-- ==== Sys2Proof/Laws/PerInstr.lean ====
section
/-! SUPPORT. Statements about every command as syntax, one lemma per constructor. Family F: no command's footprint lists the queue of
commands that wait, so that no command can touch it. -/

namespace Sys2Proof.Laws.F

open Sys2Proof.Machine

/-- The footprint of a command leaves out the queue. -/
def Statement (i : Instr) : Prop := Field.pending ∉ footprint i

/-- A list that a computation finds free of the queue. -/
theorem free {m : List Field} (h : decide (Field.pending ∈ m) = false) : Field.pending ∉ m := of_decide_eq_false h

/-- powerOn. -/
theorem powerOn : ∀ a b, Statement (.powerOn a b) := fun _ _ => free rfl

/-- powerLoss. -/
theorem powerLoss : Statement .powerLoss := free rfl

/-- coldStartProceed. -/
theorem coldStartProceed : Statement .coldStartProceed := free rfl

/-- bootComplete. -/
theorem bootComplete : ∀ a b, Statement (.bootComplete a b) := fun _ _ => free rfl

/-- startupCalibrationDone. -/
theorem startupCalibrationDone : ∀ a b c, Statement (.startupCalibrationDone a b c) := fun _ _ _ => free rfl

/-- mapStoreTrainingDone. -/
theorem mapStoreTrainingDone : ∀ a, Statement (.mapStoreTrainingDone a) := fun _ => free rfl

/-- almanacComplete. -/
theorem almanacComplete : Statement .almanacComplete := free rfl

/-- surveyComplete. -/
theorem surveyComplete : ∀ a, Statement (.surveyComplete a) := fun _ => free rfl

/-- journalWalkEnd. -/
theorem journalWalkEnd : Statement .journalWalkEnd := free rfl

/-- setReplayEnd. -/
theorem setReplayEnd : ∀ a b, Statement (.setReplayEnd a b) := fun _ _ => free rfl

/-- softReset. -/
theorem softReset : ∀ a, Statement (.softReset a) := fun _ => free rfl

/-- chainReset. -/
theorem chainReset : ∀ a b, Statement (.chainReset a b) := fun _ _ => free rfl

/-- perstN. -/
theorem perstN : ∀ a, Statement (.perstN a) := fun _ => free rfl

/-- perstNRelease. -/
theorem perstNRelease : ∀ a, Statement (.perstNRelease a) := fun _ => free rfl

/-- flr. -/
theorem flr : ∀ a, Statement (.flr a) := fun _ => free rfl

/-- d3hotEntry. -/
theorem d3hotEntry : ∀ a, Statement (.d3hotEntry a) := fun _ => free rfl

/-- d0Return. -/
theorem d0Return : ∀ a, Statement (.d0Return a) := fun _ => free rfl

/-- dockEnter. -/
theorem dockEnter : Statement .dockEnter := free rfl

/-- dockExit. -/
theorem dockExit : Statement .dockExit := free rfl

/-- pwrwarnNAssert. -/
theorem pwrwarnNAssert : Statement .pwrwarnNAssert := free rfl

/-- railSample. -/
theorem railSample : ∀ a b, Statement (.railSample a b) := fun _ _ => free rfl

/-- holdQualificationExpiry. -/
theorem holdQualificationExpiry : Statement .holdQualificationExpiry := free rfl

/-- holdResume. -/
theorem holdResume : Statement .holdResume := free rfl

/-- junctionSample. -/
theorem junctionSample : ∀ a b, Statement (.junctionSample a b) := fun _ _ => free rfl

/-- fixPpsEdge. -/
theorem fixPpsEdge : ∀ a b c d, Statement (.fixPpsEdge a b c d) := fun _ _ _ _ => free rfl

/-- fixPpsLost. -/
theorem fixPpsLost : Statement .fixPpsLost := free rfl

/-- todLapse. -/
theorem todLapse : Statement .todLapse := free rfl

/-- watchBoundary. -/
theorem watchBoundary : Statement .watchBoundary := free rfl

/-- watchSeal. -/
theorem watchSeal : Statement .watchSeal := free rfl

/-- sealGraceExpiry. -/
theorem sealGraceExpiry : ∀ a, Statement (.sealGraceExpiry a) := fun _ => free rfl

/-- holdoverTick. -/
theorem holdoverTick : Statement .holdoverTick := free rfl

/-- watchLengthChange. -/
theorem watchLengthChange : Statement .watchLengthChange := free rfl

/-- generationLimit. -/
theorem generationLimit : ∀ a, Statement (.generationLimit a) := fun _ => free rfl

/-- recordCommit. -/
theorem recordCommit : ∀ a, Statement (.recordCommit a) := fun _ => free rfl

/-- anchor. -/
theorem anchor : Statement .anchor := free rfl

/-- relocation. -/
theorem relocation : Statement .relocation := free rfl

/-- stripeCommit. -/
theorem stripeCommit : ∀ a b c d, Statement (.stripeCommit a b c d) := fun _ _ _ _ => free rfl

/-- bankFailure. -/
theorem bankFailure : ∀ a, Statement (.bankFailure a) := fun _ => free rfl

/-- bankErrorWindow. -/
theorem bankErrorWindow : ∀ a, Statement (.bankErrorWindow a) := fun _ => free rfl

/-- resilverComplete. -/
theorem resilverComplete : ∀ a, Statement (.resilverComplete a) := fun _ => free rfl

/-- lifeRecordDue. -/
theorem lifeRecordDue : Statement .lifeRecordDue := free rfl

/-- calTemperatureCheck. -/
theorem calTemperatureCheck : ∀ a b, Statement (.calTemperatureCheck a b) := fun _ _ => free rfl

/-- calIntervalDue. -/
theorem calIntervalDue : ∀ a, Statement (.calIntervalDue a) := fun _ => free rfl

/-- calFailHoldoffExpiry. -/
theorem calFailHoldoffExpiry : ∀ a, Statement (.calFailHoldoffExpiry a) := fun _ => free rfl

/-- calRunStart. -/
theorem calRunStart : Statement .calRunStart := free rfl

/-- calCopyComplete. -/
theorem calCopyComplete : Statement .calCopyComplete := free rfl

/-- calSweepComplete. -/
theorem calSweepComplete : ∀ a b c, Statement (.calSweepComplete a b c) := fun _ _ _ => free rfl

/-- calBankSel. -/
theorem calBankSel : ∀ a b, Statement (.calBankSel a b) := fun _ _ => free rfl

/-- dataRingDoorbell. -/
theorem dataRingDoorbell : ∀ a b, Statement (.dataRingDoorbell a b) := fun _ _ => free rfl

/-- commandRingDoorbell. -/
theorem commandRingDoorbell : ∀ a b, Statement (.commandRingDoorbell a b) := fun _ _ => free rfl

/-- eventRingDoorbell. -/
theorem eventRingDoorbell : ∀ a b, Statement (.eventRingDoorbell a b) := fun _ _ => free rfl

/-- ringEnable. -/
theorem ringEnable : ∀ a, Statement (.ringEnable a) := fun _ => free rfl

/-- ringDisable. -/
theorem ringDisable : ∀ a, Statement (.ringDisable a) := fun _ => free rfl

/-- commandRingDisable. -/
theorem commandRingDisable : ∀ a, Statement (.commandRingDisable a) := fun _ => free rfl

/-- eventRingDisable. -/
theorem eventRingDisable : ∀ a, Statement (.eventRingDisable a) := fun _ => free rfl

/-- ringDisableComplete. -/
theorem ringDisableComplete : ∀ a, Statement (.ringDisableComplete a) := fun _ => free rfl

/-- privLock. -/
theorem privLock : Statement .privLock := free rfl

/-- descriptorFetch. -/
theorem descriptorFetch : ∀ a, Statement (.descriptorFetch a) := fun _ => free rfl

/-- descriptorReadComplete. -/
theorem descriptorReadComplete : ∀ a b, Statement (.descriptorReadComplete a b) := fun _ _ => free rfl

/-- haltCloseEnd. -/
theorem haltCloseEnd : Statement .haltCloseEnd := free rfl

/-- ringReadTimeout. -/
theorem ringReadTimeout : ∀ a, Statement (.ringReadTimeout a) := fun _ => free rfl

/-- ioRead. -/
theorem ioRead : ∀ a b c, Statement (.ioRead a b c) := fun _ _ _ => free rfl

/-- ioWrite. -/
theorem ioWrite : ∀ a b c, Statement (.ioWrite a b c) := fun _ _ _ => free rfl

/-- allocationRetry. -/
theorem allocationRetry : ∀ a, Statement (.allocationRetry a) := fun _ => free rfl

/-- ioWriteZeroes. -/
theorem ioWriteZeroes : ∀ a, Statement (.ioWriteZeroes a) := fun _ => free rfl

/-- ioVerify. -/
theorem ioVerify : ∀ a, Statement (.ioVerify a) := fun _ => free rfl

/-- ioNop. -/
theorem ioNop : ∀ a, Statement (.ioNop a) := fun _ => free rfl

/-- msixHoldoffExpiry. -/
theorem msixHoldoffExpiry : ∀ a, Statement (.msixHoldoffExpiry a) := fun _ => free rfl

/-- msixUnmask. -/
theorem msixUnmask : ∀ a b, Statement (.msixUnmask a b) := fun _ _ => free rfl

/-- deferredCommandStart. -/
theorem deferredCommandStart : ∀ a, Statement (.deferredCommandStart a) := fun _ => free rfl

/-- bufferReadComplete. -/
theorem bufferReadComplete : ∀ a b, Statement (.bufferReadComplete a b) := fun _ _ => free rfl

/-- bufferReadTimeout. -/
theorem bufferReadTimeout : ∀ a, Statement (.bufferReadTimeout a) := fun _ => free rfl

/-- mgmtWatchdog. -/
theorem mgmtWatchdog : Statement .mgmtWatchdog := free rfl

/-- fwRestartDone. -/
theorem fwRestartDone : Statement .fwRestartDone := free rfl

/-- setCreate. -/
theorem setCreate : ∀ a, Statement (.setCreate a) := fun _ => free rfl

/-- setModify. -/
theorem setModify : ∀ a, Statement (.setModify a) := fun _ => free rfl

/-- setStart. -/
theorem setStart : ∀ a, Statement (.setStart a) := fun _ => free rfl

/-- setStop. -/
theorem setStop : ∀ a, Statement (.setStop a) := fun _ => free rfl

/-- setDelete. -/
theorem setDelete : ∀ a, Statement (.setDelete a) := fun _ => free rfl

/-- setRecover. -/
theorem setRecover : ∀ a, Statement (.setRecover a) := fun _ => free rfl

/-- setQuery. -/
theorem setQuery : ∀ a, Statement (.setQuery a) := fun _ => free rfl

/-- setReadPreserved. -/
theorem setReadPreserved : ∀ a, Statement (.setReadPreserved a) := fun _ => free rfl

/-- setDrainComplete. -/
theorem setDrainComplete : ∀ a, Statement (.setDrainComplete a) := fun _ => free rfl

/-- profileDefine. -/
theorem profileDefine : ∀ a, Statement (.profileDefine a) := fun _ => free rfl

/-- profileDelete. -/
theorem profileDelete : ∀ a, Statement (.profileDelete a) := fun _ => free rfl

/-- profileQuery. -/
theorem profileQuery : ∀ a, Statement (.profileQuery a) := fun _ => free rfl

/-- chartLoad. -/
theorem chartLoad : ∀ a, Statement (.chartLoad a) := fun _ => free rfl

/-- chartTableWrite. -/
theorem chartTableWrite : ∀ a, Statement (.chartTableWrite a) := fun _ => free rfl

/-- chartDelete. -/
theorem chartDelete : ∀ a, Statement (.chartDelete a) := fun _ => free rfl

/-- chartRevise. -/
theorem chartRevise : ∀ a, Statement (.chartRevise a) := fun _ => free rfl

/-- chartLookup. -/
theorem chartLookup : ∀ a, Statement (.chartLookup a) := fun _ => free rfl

○ ○ ○ ○

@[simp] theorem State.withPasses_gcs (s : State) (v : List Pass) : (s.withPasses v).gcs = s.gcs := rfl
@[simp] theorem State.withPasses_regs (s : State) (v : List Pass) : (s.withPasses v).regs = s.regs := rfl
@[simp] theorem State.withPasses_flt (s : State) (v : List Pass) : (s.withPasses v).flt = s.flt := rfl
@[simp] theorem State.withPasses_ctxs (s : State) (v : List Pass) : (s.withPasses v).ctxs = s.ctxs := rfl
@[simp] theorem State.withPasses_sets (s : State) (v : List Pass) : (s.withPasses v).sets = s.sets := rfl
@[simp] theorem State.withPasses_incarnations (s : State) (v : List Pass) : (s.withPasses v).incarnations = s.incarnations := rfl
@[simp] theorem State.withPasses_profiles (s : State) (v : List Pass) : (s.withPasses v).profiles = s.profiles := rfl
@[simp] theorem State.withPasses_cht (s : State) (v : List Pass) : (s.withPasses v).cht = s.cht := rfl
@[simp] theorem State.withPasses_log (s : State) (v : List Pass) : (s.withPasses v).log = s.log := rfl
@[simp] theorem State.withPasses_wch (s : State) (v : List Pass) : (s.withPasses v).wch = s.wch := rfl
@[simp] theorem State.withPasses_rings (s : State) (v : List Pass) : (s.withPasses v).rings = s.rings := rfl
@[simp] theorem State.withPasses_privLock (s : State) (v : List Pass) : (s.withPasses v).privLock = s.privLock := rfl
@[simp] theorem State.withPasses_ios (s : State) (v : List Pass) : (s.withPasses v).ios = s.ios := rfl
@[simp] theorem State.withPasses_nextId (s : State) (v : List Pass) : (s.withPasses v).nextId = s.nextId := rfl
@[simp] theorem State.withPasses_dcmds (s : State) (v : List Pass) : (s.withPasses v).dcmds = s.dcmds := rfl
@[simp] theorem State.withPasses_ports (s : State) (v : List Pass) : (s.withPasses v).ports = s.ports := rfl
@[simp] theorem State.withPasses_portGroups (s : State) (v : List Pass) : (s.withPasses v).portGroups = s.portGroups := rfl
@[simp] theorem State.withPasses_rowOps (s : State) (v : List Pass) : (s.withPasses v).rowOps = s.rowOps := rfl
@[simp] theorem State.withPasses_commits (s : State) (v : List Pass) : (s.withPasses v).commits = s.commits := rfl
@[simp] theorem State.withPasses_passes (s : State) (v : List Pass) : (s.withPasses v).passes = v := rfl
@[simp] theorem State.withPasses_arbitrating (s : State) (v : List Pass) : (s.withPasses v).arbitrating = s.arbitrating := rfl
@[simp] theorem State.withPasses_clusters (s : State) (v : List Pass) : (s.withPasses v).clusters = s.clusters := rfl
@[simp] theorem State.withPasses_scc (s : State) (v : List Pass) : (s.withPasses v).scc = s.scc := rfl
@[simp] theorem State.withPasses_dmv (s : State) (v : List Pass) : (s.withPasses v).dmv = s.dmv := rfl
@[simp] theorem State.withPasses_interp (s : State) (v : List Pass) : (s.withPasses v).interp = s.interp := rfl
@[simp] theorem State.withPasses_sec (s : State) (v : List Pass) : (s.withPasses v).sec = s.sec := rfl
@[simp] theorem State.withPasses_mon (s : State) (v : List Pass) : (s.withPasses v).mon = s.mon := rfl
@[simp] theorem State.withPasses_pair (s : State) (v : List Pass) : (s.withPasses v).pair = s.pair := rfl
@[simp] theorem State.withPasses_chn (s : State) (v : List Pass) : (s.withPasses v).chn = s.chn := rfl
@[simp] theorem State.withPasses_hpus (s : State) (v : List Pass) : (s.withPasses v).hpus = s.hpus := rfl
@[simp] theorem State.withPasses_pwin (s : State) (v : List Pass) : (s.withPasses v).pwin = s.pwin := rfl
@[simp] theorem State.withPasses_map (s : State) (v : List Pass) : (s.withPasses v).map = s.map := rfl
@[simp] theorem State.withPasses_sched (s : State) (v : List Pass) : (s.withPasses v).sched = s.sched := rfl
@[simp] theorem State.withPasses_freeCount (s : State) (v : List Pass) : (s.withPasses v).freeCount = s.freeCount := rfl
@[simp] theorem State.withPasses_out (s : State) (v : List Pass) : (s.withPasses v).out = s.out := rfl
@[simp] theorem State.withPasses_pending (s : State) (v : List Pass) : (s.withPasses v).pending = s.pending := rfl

○ ○ ○ ○

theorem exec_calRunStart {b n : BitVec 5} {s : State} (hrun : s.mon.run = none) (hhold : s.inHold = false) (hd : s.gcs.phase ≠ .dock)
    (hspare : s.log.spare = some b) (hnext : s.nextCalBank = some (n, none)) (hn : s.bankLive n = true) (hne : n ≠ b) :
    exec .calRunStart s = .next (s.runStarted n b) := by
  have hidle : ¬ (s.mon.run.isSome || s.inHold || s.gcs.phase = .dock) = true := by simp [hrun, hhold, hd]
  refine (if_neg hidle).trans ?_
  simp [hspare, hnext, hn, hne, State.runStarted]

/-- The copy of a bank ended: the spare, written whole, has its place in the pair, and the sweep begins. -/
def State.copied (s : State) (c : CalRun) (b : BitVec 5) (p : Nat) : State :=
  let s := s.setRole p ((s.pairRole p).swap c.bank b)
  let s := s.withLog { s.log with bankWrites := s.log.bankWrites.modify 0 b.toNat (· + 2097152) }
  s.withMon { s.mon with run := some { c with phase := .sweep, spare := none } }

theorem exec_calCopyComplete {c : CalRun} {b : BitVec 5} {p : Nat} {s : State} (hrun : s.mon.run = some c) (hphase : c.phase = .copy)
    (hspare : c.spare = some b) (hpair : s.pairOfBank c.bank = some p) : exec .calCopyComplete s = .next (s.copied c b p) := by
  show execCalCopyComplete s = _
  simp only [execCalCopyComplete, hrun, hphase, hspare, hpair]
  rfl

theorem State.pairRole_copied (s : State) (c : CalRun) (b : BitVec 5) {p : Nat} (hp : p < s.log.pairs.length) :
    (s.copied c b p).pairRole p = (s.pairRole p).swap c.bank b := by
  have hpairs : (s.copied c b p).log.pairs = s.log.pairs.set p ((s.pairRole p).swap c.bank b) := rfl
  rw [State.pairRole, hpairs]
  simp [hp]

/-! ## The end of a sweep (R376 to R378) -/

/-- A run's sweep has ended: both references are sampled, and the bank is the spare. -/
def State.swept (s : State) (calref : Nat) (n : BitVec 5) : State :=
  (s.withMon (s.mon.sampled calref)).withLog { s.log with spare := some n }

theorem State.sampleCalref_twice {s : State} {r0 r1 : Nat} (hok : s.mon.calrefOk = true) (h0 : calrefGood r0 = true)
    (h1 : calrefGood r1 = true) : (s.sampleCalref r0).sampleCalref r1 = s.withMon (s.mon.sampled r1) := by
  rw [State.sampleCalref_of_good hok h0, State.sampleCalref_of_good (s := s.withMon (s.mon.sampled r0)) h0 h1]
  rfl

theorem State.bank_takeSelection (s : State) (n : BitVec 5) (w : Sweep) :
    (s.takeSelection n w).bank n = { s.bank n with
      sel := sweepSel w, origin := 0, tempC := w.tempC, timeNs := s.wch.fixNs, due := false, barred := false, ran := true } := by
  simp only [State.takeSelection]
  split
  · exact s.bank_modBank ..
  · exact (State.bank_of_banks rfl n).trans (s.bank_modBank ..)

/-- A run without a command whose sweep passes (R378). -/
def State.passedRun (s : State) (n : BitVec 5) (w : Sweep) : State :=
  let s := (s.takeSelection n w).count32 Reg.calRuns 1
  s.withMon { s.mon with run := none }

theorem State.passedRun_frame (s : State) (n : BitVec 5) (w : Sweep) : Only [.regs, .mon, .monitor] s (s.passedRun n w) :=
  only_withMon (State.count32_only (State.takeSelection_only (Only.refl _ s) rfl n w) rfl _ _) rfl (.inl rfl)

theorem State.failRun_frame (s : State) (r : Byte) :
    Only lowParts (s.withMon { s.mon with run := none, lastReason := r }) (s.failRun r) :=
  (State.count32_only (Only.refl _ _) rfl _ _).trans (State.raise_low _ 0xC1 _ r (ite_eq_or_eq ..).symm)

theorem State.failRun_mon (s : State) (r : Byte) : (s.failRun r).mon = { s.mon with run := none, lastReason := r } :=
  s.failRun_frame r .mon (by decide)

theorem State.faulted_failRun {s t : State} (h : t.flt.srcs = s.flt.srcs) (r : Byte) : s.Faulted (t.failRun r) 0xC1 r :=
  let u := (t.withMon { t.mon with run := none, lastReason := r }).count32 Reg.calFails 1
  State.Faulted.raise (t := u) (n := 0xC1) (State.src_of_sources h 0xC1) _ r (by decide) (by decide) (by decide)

○ ○ ○ ○

** Goal of the exercise **
In the entries above, restate word for word the lines between the one holding "-- ==== Sys2Proof/Laws/PerInstr.lean" and the one holding "of the queue. -/", inclusive, and nothing besides.

** Response **
-- ==== Sys2Proof/Laws/PerInstr.lean ====
section
/-! SUPPORT. Statements about every command as syntax, one lemma per constructor. Family F: no command's footprint lists the queue of
commands that wait, so that no command can touch it. -/

namespace Sys2Proof.Laws.F

open Sys2Proof.Machine

/-- The footprint of a command leaves out the queue. -/
def Statement (i : Instr) : Prop := Field.pending ∉ footprint i

/-- A list that a computation finds free of the queue. -/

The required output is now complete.